I forgot to mention that you will have to have your speedo re-calibrated, but that is easy.

Have fun.

and relive the feeling of of being pushed back into you seat when you step on it.
in the performance aspect whats the difference if just swaped the gears and not the rear end? this much money isnt a real problem for me to get so the easier it is for me to do is the way i will go
03-25-2011 10:35 PM
DENCOUCH
stuff left out.

Yes, you will feel a difference in performance... tires will most likely break traction between shifts. and your mileage may slip.

I forgot to mention that you will have to have your speedo re-calibrated, but that is easy.

Have fun.

and relive the feeling of of being pushed back into you seat when you step on it.
03-25-2011 10:33 PM
zzarich
Quote:
Originally Posted by DENCOUCH
Depends on your experience and if you have ever swapped out rear end gears before.

Lets look at costs new gears vs a used rear end.

Both cost about the same in $$$, and the real savings is in time and the amount of expertise required:

A junk yard rear end can be bought complete drum to drum. To remove the old rear end the steps are simple and easy with no special tools required.

Unhook the driveshaft... unhook the brake lines & emergency brake cable... undo the two lower shock bolts... undo the spring perches... drag out the rear end. rinse & repeat with new rear end.

Setting up a new rear end gear set requires removal of the rear end from the car (to make it easy), removal of the gland nut holding the pinion gear to the drive yoke (torqued down 180+ lbs)... pinion gear pulled out of the case... all this after you have drained the oil, pulled the c-clips.. the axles... spider gears + bearings + shims (keep them in order!).

Etched in the new pinion gear is a clearance that you must use when setting the clearance between the ring & pinion gear... use shims for that.

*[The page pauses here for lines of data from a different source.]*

/-- A task posted; the detail is that of the POST entry (R297, R306). -/
def taskPost (s : State) (t detail : Nat) : State :=
  let x := taskOf s t
  let s0 := trace s 7 0 t x.prio detail
  match x.st with
  | 0 => commandRefused s
  | 1 => schedSettle (readyTail s0 t)
  | 5 =>
    if x.postWakes then schedSettle (trace (readyTail (unlist s0 t) t) 6 0 t x.prio 5)
    else if decide (x.posts < 65535) then setTask s0 t { x with posts := x.posts + 1 } else setCause (bump s0 0x1600 0x0B) .sched 2
  | _ => if decide (x.posts < 65535) then setTask s0 t { x with posts := x.posts + 1 } else setCause (bump s0 0x1600 0x0B) .sched 2

/-- TaskSetup (R295). -/
def taskSetup (s : State) (v : Nat) : State × Status :=
  let t := bitsOf v 0 9
  let x := taskOf s t
  if bitsOf v 9 7 != 0 || bitsOf v 21 3 != 0 || decide (2 ^ 35 ≤ v) then (s, .range)
  else if x.st == 0 || x.st == 1 || x.st == 6 then
    (setTask s t { x with prio := bitsOf v 16 5, affinity := bitsOf v 24 8, postWakes := bitOf v 32, sticky := bitOf v 33, noMigrate := bitOf v 34 }, .ok)
  else (s, .state)

/-- SUSPEND (R296). -/
def taskSuspend (s : State) (t : Nat) : State :=
  let x := taskOf s t
  let s1 := match offeredCore s t with
    | some n => trace (setOffer s n none) 9 n t x.prio 2
    | none => unlist s t
  schedSettle (setTask s1 t { taskOf s1 t with st := 6 })

/-- TaskCommand (R295, R296). -/
def taskCommand (s : State) (v : Nat) : State × Status :=
  let t := bitsOf v 0 9
  let c := bitsOf v 24 8
  let x := taskOf s t
  if bitsOf v 9 15 != 0 || c == 0 || decide (5 < c) then (s, .range)
  else
    match c, x.st with
    | 1, 0 => (setTask s t { x with st := 1, posts := 0 }, .ok)
    | 2, 0 => (commandRefused s, .state)
    | 2, _ => (taskPost s t 0x7FF, .ok)
    | 3, 1 | 3, 2 | 3, 3 | 3, 5 => (taskSuspend s t, .ok)
    | 4, 6 => if x.posts == 0 then (setTask s t { x with st := 1 }, .ok) else (schedSettle (readyTail s t), .ok)
    | 5, 1 | 5, 6 => (setTask s t {}, .ok)
    | _, _ => (s, .state)

/-! The dispatch protocol (R300). -/

/-- ACCEPT. -/
def coreAccept (s : State) (n task : Nat) : State × Status :=
  match offerOf s n with
  | none => (commandRefused s, .state)
  | some o =>
    if o.task != task then (commandRefused s, .state)
    else
      let x := taskOf s task
      let s1 := setTask (setOffer s n none) task { x with st := 4, activations := (x.activations + 1) % 2 ^ 32, preempted := false, bound := false, ran := n, lastAccept := schedClock s % 2 ^ 32 }
      let s2 := trace (setRunning s1 n (some task)) 1 n task x.prio (min 2047 (nclk s - o.since))
      match runningOf s n with
      | none => (schedSettle s2, .ok)
      | some u =>
        let y := taskOf s2 u
        (schedSettle (trace (readyHead (setTask s2 u { y with preempted := true, bound := true }) u) 2 n u y.prio 0), .ok)

/-- DONE. -/
def coreDone (s : State) (n : Nat) : State × Status :=
  match runningOf s n with
  | none => (commandRefused s, .state)
  | some t =>
    let x := taskOf s t
    let s1 := setRunning s n none
    let s2 := if x.posts == 0 then setTask s1 t { x with st := 1 } else readyTail (setTask s1 t { x with posts := x.posts - 1 }) t
    (schedSettle (trace s2 3 n t x.prio (min 2047 (x.posts - 1))), .ok)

Then check to see if you need to shim the pinion gear closer to the ring gear so that the gears mesh correctly in drive & coast modes.

Baby the new gears by driving a moderate speeds for the first 1/2 hour of operation... allow to cool then drive for reals. I have left stuff out... like adding the fluid, but the real argument here is that it is faster to just change out the rear end if you want it done fast (4 hrs at most).

Once you decide to swap rear ends, you job is to find the best one out there, at the best price, the most complete drum to drum with brake lines still attached... with the gear set you want.

Bonus points for you if you snag a posi unit! You will be glad you did.
wow okthats a lot,do u know what a shop would charge to put that on for me?